Historic motel feature of Mesa Historical Museum exhibit
The Mesa Historical Museum opened an exhibit this past Saturday, August 19, about the famed Buckhorn Baths, a motel in east Mesa that sheltered Southwest bound travelers and fostered a baseball team that would later be crucial in forming the valley’s own spring training division.
The Buckhorn Baths motel opened in 1939 and kept its dozens of rooms, a museum-like taxidermy collection, and naturally occurring mineral spring baths, open for business until the motel’s closure in 1999.
The taxidermy collection was closed in 2004.
The Mesa Historical Museum’s exhibit features a range of items that show the motel’s story over its nearly 90 year history in Mesa.
Opening day for the exhibit was “very well received by the community”, said Susan Ricci, executive director of the Mesa Historical Museum.
The museum even welcomed attendees who were patrons of the Buckhorn Baths when it was still in operation.
The exhibit includes unique furniture created by artist Red Myrick, as well as original items taken from the motel rooms like scales and massage tables that were used by the traveling baseball teams that stayed at the motel.
The exhibit also includes the recently digitized home movies from Buckhorn Bath’s founders, Ted and Alice Sliger.
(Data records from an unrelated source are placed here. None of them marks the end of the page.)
/-! R252 (08_ethernet_ports.md) -/
def R.ETH_CFG (f : Nat) : Nat := cfgKey f 0x0
def F.ETH_CFG_SPEED (f : Nat) : Fld := ⟨(R.ETH_CFG f), 0, 3⟩
def F.ETH_CFG_AN (f : Nat) : Fld := ⟨(R.ETH_CFG f), 3, 1⟩
def F.ETH_CFG_RS_FEC (f : Nat) : Fld := ⟨(R.ETH_CFG f), 4, 1⟩
def F.ETH_CFG_ROLE (f : Nat) : Fld := ⟨(R.ETH_CFG f), 5, 3⟩
def F.ETH_CFG_WAKE_EN (f : Nat) : Fld := ⟨(R.ETH_CFG f), 8, 1⟩
def F.ETH_CFG_MAC_OVR (f : Nat) : Fld := ⟨(R.ETH_CFG f), 9, 1⟩
def F.ETH_CFG_TX_START (f : Nat) : Fld := ⟨(R.ETH_CFG f), 10, 6⟩
def F.ETH_CFG_MAX_FRAME (f : Nat) : Fld := ⟨(R.ETH_CFG f), 16, 14⟩
def R.ETH_CFG_VLAN (f : Nat) : Nat := cfgKey f 0x4
def F.ETH_CFG_VLAN_CTL_VID (f : Nat) : Fld := ⟨(R.ETH_CFG_VLAN f), 0, 12⟩
def F.ETH_CFG_VLAN_CTL_PCP (f : Nat) : Fld := ⟨(R.ETH_CFG_VLAN f), 12, 3⟩
def R.ETH_IP_ADDR (f : Nat) : Nat := cfgKey f 0x8
def R.ETH_IP_MASK (f : Nat) : Nat := cfgKey f 0xC
def R.ETH_IP_GW (f : Nat) : Nat := cfgKey f 0x10
def R.ETH_MAC_LO (f : Nat) : Nat := cfgKey f 0x14
def R.ETH_MAC_HI (f : Nat) : Nat := cfgKey f 0x18
def F.ETH_MAC_HI_MAC_HI (f : Nat) : Fld := ⟨(R.ETH_MAC_HI f), 0, 16⟩
def R.ETH_POLICE (f : Nat) : Nat := cfgKey f 0x1C
def F.ETH_POLICE_CTL_RATE (f : Nat) : Fld := ⟨(R.ETH_POLICE f), 0, 17⟩
def R.ETH_TS (f : Nat) : Nat := cfgKey f 0x20
def F.ETH_TS_TX_ASYM (f : Nat) : Fld := ⟨(R.ETH_TS f), 0, 16⟩
def F.ETH_TS_RX_ASYM (f : Nat) : Fld := ⟨(R.ETH_TS f), 16, 16⟩
def R.ETH_SERDES (f : Nat) : Nat := cfgKey f 0x24
def F.ETH_SERDES_TX_PRE (f : Nat) : Fld := ⟨(R.ETH_SERDES f), 0, 5⟩
def F.ETH_SERDES_TX_MAIN (f : Nat) : Fld := ⟨(R.ETH_SERDES f), 5, 6⟩
def F.ETH_SERDES_TX_POST (f : Nat) : Fld := ⟨(R.ETH_SERDES f), 11, 5⟩

/-! R253 (08_ethernet_ports.md) -/
def R.ETH_STAT (i : Nat) : Nat := 0x5800 + 0x100 * i
def F.ETH_STAT_LINK (i : Nat) : Fld := ⟨(R.ETH_STAT i), 0, 1⟩
def F.ETH_STAT_SPEED_ACT (i : Nat) : Fld := ⟨(R.ETH_STAT i), 1, 2⟩
def F.ETH_STAT_FEC_ACT (i : Nat) : Fld := ⟨(R.ETH_STAT i), 3, 1⟩
def F.ETH_STAT_AN_DONE (i : Nat) : Fld := ⟨(R.ETH_STAT i), 4, 1⟩
def F.ETH_STAT_LOCAL_FAULT (i : Nat) : Fld := ⟨(R.ETH_STAT i), 5, 1⟩
def F.ETH_STAT_REMOTE_FAULT (i : Nat) : Fld := ⟨(R.ETH_STAT i), 6, 1⟩
def F.ETH_STAT_PAUSED (i : Nat) : Fld := ⟨(R.ETH_STAT i), 7, 1⟩
def F.ETH_STAT_TX_START_CUR (i : Nat) : Fld := ⟨(R.ETH_STAT i), 8, 6⟩
def R.ETH_PAUSE_REM (i : Nat) : Nat := 0x5804 + 0x100 * i
def F.ETH_PAUSE_REM_QUANTA (i : Nat) : Fld := ⟨(R.ETH_PAUSE_REM i), 0, 16⟩
def R.ETH_ADDR_LO (i : Nat) : Nat := 0x5808 + 0x100 * i
def R.ETH_ADDR_HI (i : Nat) : Nat := 0x580C + 0x100 * i
def F.ETH_ADDR_HI_ADDR_HI (i : Nat) : Fld := ⟨(R.ETH_ADDR_HI i), 0, 16⟩
def R.ETH_WAKE_SRC : Nat := 0x5B10
def F.ETH_WAKE_SRC_MAGIC : Fld := ⟨R.ETH_WAKE_SRC, 0, 1⟩
def F.ETH_WAKE_SRC_PATTERN : Fld := ⟨R.ETH_WAKE_SRC, 1, 8⟩

/-! R254 (08_ethernet_ports.md) -/
def R.SFAULT_NET : Nat := 0x0108
def F.SFAULT_NET_LINK_DOWN : Fld := ⟨R.SFAULT_NET, 0, 4⟩
def F.SFAULT_NET_TX_UNDERRUN : Fld := ⟨R.SFAULT_NET, 4, 4⟩
def F.SFAULT_NET_MEDIA_LATE : Fld := ⟨R.SFAULT_NET, 8, 4⟩
def F.SFAULT_NET_FEC_UNCORR : Fld := ⟨R.SFAULT_NET, 12, 4⟩
def F.SFAULT_NET_RX_FIFO : Fld := ⟨R.SFAULT_NET, 16, 4⟩

/-! R284 (09_media_flows.md) -/
def R.RXF_CFG : Nat := cfgKey 0x08 0x0
def F.RXF_CFG_LEG_TIMEOUT : Fld := ⟨R.RXF_CFG, 0, 4⟩
def R.TXF_CFG : Nat := cfgKey 0x09 0x0
def F.TXF_CFG_DSCP : Fld := ⟨R.TXF_CFG, 0, 6⟩
def F.TXF_CFG_TTL : Fld := ⟨R.TXF_CFG, 8, 8⟩

/-! R285 (09_media_flows.md) -/
def R.RXF_STAT (i : Nat) : Nat := 0x6000 + 0x8 * i
def F.RXF_STAT_STATE (i : Nat) : Fld := ⟨(R.RXF_STAT i), 0, 3⟩
def F.RXF_STAT_LEG_P_UP (i : Nat) : Fld := ⟨(R.RXF_STAT i), 3, 1⟩
def F.RXF_STAT_LEG_S_UP (i : Nat) : Fld := ⟨(R.RXF_STAT i), 4, 1⟩
def F.RXF_STAT_FILL (i : Nat) : Fld := ⟨(R.RXF_STAT i), 8, 8⟩
def R.RXF_MISS (i : Nat) : Nat := 0x6004 + 0x8 * i
def R.TXF_STAT (i : Nat) : Nat := 0x7000 + 0x8 * i
def F.TXF_STAT_STATE (i : Nat) : Fld := ⟨(R.TXF_STAT i), 0, 2⟩
def R.TXF_HELD_DROP (i : Nat) : Nat := 0x7004 + 0x8 * i
def R.POOL_STAT : Nat := 0x5C00
def F.POOL_STAT_FREE_PAGES : Fld := ⟨R.POOL_STAT, 0, 12⟩
def F.POOL_STAT_RX_FLOWS : Fld := ⟨R.POOL_STAT, 16, 10⟩
def R.TXF_COUNT : Nat := 0x5C04
def F.TXF_COUNT_TX_FLOWS : Fld := ⟨R.TXF_COUNT, 0, 10⟩

/-! R286 (09_media_flows.md) -/
def R.SFAULT_FLOW : Nat := 0x010C
def F.SFAULT_FLOW_RX_LOSS : Fld := ⟨R.SFAULT_FLOW, 0, 1⟩
def F.SFAULT_FLOW_RX_LATE : Fld := ⟨R.SFAULT_FLOW, 1, 1⟩
def F.SFAULT_FLOW_RX_EARLY : Fld := ⟨R.SFAULT_FLOW, 2, 1⟩
def F.SFAULT_FLOW_RX_FORMAT : Fld := ⟨R.SFAULT_FLOW, 3, 1⟩
def F.SFAULT_FLOW_LEG_DOWN : Fld := ⟨R.SFAULT_FLOW, 4, 1⟩
def F.SFAULT_FLOW_TX_HELD_DROP : Fld := ⟨R.SFAULT_FLOW, 5, 1⟩

/-! R312 (10_serial_audio_ports.md) -/
def R.SAP_CFG (f : Nat) : Nat := cfgKey f 0x0
def F.SAP_CFG_FOLLOWER (f : Nat) : Fld := ⟨(R.SAP_CFG f), 0, 1⟩
def F.SAP_CFG_ASRC (f : Nat) : Fld := ⟨(R.SAP_CFG f), 1, 1⟩
def F.SAP_CFG_FORMAT (f : Nat) : Fld := ⟨(R.SAP_CFG f), 2, 2⟩
def F.SAP_CFG_SLOTS (f : Nat) : Fld := ⟨(R.SAP_CFG f), 4, 5⟩
def F.SAP_CFG_SLOT_W (f : Nat) : Fld := ⟨(R.SAP_CFG f), 9, 2⟩
def F.SAP_CFG_DATA_W (f : Nat) : Fld := ⟨(R.SAP_CFG f), 11, 2⟩
def F.SAP_CFG_RATE (f : Nat) : Fld := ⟨(R.SAP_CFG f), 13, 2⟩
def F.SAP_CFG_BCLK_DIV (f : Nat) : Fld := ⟨(R.SAP_CFG f), 15, 3⟩
def F.SAP_CFG_BCLK_INV (f : Nat) : Fld := ⟨(R.SAP_CFG f), 18, 1⟩
def F.SAP_CFG_FS_INV (f : Nat) : Fld := ⟨(R.SAP_CFG f), 19, 1⟩
def F.SAP_CFG_FS_WIDTH (f : Nat) : Fld := ⟨(R.SAP_CFG f), 20, 1⟩
def F.SAP_CFG_FS_DLY (f : Nat) : Fld := ⟨(R.SAP_CFG f), 21, 1⟩
def F.SAP_CFG_DUAL192 (f : Nat) : Fld := ⟨(R.SAP_CFG f), 22, 1⟩
def F.SAP_CFG_FILTER (f : Nat) : Fld := ⟨(R.SAP_CFG f), 23, 1⟩
def F.SAP_CFG_AUTO_RESTART (f : Nat) : Fld := ⟨(R.SAP_CFG f), 24, 1⟩
def F.SAP_CFG_TX_MASK_HIZ (f : Nat) : Fld := ⟨(R.SAP_CFG f), 25, 1⟩
def F.SAP_CFG_PAIR_CLK (f : Nat) : Fld := ⟨(R.SAP_CFG f), 26, 1⟩
def F.SAP_CFG_START_AT (f : Nat) : Fld := ⟨(R.SAP_CFG f), 27, 1⟩
def R.SAP_CHAN (f : Nat) : Nat := cfgKey f 0x4
def F.SAP_CHAN_RX_BASE (f : Nat) : Fld := ⟨(R.SAP_CHAN f), 0, 8⟩
def F.SAP_CHAN_RX_CH (f : Nat) : Fld := ⟨(R.SAP_CHAN f), 8, 6⟩
def F.SAP_CHAN_TX_BASE (f : Nat) : Fld := ⟨(R.SAP_CHAN f), 16, 8⟩
def F.SAP_CHAN_TX_CH (f : Nat) : Fld := ⟨(R.SAP_CHAN f), 24, 6⟩
def R.SAP_TIME (f : Nat) : Nat := cfgKey f 0x8
def F.SAP_TIME_QUIET (f : Nat) : Fld := ⟨(R.SAP_TIME f), 0, 11⟩
def F.SAP_TIME_HOLD (f : Nat) : Fld := ⟨(R.SAP_TIME f), 16, 11⟩
def R.SAP_START_LO (f : Nat) : Nat := cfgKey f 0xC
def R.SAP_START_HI (f : Nat) : Nat := cfgKey f 0x10

/-! R313 (10_serial_audio_ports.md) -/
def R.SAP_STAT (i : Nat) : Nat := 0x8000 + 0x40 * i
def F.SAP_STAT_PHASE (i : Nat) : Fld := ⟨(R.SAP_STAT i), 0, 3⟩
def F.SAP_STAT_SLOT_ALIGN_LOST (i : Nat) : Fld := ⟨(R.SAP_STAT i), 3, 1⟩
def F.SAP_STAT_FAULT (i : Nat) : Fld := ⟨(R.SAP_STAT i), 4, 2⟩
def F.SAP_STAT_SLIP_PEND (i : Nat) : Fld := ⟨(R.SAP_STAT i), 6, 1⟩
def F.SAP_STAT_DRIVING (i : Nat) : Fld := ⟨(R.SAP_STAT i), 7, 1⟩
def F.SAP_STAT_FILL (i : Nat) : Fld := ⟨(R.SAP_STAT i), 8, 4⟩
def R.SAP_STAMP_LO (i : Nat) : Nat := 0x8004 + 0x40 * i
def R.SAP_STAMP_HI (i : Nat) : Nat := 0x8008 + 0x40 * i
def R.SAP_STAMP_FRAC (i : Nat) : Nat := 0x800C + 0x40 * i
def F.SAP_STAMP_FRAC_FRAC (i : Nat) : Fld := ⟨(R.SAP_STAMP_FRAC i), 0, 16⟩
def R.SAP_MASK_RX (i : Nat) : Nat := 0x8010 + 0x40 * i
def R.SAP_MASK_TX (i : Nat) : Nat := 0x8014 + 0x40 * i
def R.SLIP_DROP (i : Nat) : Nat := 0x8018 + 0x40 * i
def R.SLIP_REPEAT (i : Nat) : Nat := 0x801C + 0x40 * i
def R.SAP_ALIGN_CNT (i : Nat) : Nat := 0x8020 + 0x40 * i
def R.SAP_FAULT_CNT (i : Nat) : Nat := 0x8024 + 0x40 * i
def R.SAP_MASK_DROP (i : Nat) : Nat := 0x8028 + 0x40 * i

/-! R314 (10_serial_audio_ports.md) -/
def R.SFAULT_SAP : Nat := 0x0110
def F.SFAULT_SAP_CLOCK : Fld := ⟨R.SFAULT_SAP, 0, 16⟩
def F.SFAULT_SAP_SLOT_ALIGN : Fld := ⟨R.SFAULT_SAP, 16, 16⟩

/-! R340 (11_power_stage_control.md) -/
def R.PSC_CFG (f : Nat) : Nat := cfgKey f 0x0
def F.PSC_CFG_FSW (f : Nat) : Fld := ⟨(R.PSC_CFG f), 0, 1⟩
def F.PSC_CFG_PVDD_SEL (f : Nat) : Fld := ⟨(R.PSC_CFG f), 1, 1⟩
def F.PSC_CFG_SHUT_GROUP (f : Nat) : Fld := ⟨(R.PSC_CFG f), 2, 1⟩
def F.PSC_CFG_DIAG_EN (f : Nat) : Fld := ⟨(R.PSC_CFG f), 3, 1⟩
def F.PSC_CFG_PHASE (f : Nat) : Fld := ⟨(R.PSC_CFG f), 4, 4⟩
def F.PSC_CFG_MIN_PULSE (f : Nat) : Fld := ⟨(R.PSC_CFG f), 8, 8⟩
def F.PSC_CFG_OC_FILT (f : Nat) : Fld := ⟨(R.PSC_CFG f), 16, 6⟩
def R.PSC_GAIN (f : Nat) : Nat := cfgKey f 0x4
def R.PSC_CLIP (f : Nat) : Nat := cfgKey f 0x8
def R.PSC_VSCALE (f : Nat) : Nat := cfgKey f 0xC
def R.PSC_ISCALE (f : Nat) : Nat := cfgKey f 0x10
def R.PSC_PSCALE (f : Nat) : Nat := cfgKey f 0x14
def R.PSC_PVDD_LIM (f : Nat) : Nat := cfgKey f 0x18
def F.PSC_PVDD_LIM_PVDD_MIN (f : Nat) : Fld := ⟨(R.PSC_PVDD_LIM f), 0, 8⟩
def F.PSC_PVDD_LIM_PVDD_MAX (f : Nat) : Fld := ⟨(R.PSC_PVDD_LIM f), 8, 8⟩
def R.PSC_OC (f : Nat) : Nat := cfgKey f 0x1C
def F.PSC_OC_OC_WIN (f : Nat) : Fld := ⟨(R.PSC_OC f), 0, 11⟩
def F.PSC_OC_OC_THR (f : Nat) : Fld := ⟨(R.PSC_OC f), 16, 11⟩
def R.PSC_RETRY (f : Nat) : Nat := cfgKey f 0x20
def F.PSC_RETRY_RETRY_MS (f : Nat) : Fld := ⟨(R.PSC_RETRY f), 0, 11⟩
def R.PSC_DIAG_THR (f : Nat) : Nat := cfgKey f 0x24
def F.PSC_DIAG_THR_OPEN_OHM (f : Nat) : Fld := ⟨(R.PSC_DIAG_THR f), 0, 16⟩
def F.PSC_DIAG_THR_SHORT_OHM (f : Nat) : Fld := ⟨(R.PSC_DIAG_THR f), 16, 16⟩
def R.PSC_XOVER (f : Nat) : Nat := cfgKey f 0x28
def R.PSC_LOOP (f : Nat) (i : Nat) : Nat := cfgKey f (0x0030 + 0x4 * i)

/-! R341 (11_power_stage_control.md) -/
def R.PSC_STAT (i : Nat) : Nat := 0x8400 + 0x40 * i
def F.PSC_STAT_STATE (i : Nat) : Fld := ⟨(R.PSC_STAT i), 0, 4⟩
def F.PSC_STAT_LIMITED (i : Nat) : Fld := ⟨(R.PSC_STAT i), 4, 1⟩
def F.PSC_STAT_CLIPPED (i : Nat) : Fld := ⟨(R.PSC_STAT i), 5, 1⟩
def F.PSC_STAT_EN (i : Nat) : Fld := ⟨(R.PSC_STAT i), 6, 1⟩
def F.PSC_STAT_RETRIES (i : Nat) : Fld := ⟨(R.PSC_STAT i), 8, 4⟩
def F.PSC_STAT_DIAG_RESULT (i : Nat) : Fld := ⟨(R.PSC_STAT i), 12, 4⟩
def R.PSC_DIAG_Z (i : Nat) : Nat := 0x8404 + 0x40 * i
def F.PSC_DIAG_Z_Z (i : Nat) : Fld := ⟨(R.PSC_DIAG_Z i), 0, 16⟩
def R.PSC_LIMIT_CNT (i : Nat) : Nat := 0x8408 + 0x40 * i
def R.PSC_SHUT_CNT (i : Nat) : Nat := 0x840C + 0x40 * i
def R.PSC_CLIP_CNT (i : Nat) : Nat := 0x8410 + 0x40 * i
def R.PSC_CAL_V_GAIN (i : Nat) : Nat := 0x8414 + 0x40 * i
def R.PSC_CAL_V_OFS (i : Nat) : Nat := 0x8418 + 0x40 * i
def R.PSC_CAL_I_GAIN (i : Nat) : Nat := 0x841C + 0x40 * i
def R.PSC_CAL_I_OFS (i : Nat) : Nat := 0x8420 + 0x40 * i
def R.PSC_LOOP_TRIM (i : Nat) : Nat := 0x8424 + 0x40 * i
def R.PVDD_STAT : Nat := 0x8800
def F.PVDD_STAT_PVDD0 : Fld := ⟨R.PVDD_STAT, 0, 16⟩
def F.PVDD_STAT_PVDD1 : Fld := ⟨R.PVDD_STAT, 16, 16⟩

/-! R342 (11_power_stage_control.md) -/
def R.SFAULT_PSC : Nat := 0x011C
def F.SFAULT_PSC_CH_FAULT : Fld := ⟨R.SFAULT_PSC, 0, 16⟩
def F.SFAULT_PSC_PVDD : Fld := ⟨R.SFAULT_PSC, 16, 2⟩
def F.SFAULT_PSC_CLIP : Fld := ⟨R.SFAULT_PSC, 18, 1⟩
def F.SFAULT_PSC_LATCHED : Fld := ⟨R.SFAULT_PSC, 19, 1⟩
def F.SFAULT_PSC_CAL_RANGE : Fld := ⟨R.SFAULT_PSC, 20, 1⟩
The Sliger’s formed a deep bond with the then New York Giants, and helped bring baseball to the desert, spawning what is now a spring training division known as the Cactus League.
“The Buckhorn Baths played such an integral role in hosting spring training for the then New York Giants. [Giant’s] owner Horace Stoneham felt Ted and Alice were like family,” said Ricci.
The Sliger’s were previously recognized by the Mesa Historical Museum for their role in bringing baseball to the state, inducting both Ted and Alice Sliger into the 2014 class of their “Cactus League Hall of Fame,” part of a permanent exhibit cataloging Arizona’s history of spring training baseball.
The Mesa Historical Museum acquired the collection in a split from the Arizona Natural History Museum, also located in Mesa. “It [the collection] was sent on to us as [we] are the only Stewards of Mesa history,” said Ricci.
Today, Buckhorn Baths sit empty and dormant, sold in 2021 to Ajay Verma, a medical professional.
The Mesa Historical Museum, located at 2345 North Horne Road in Mesa, will feature the Buckhorn Baths exhibit during the museum’s normal business hours, Tuesday through Saturday, from 10 a.m. to 4 p.m.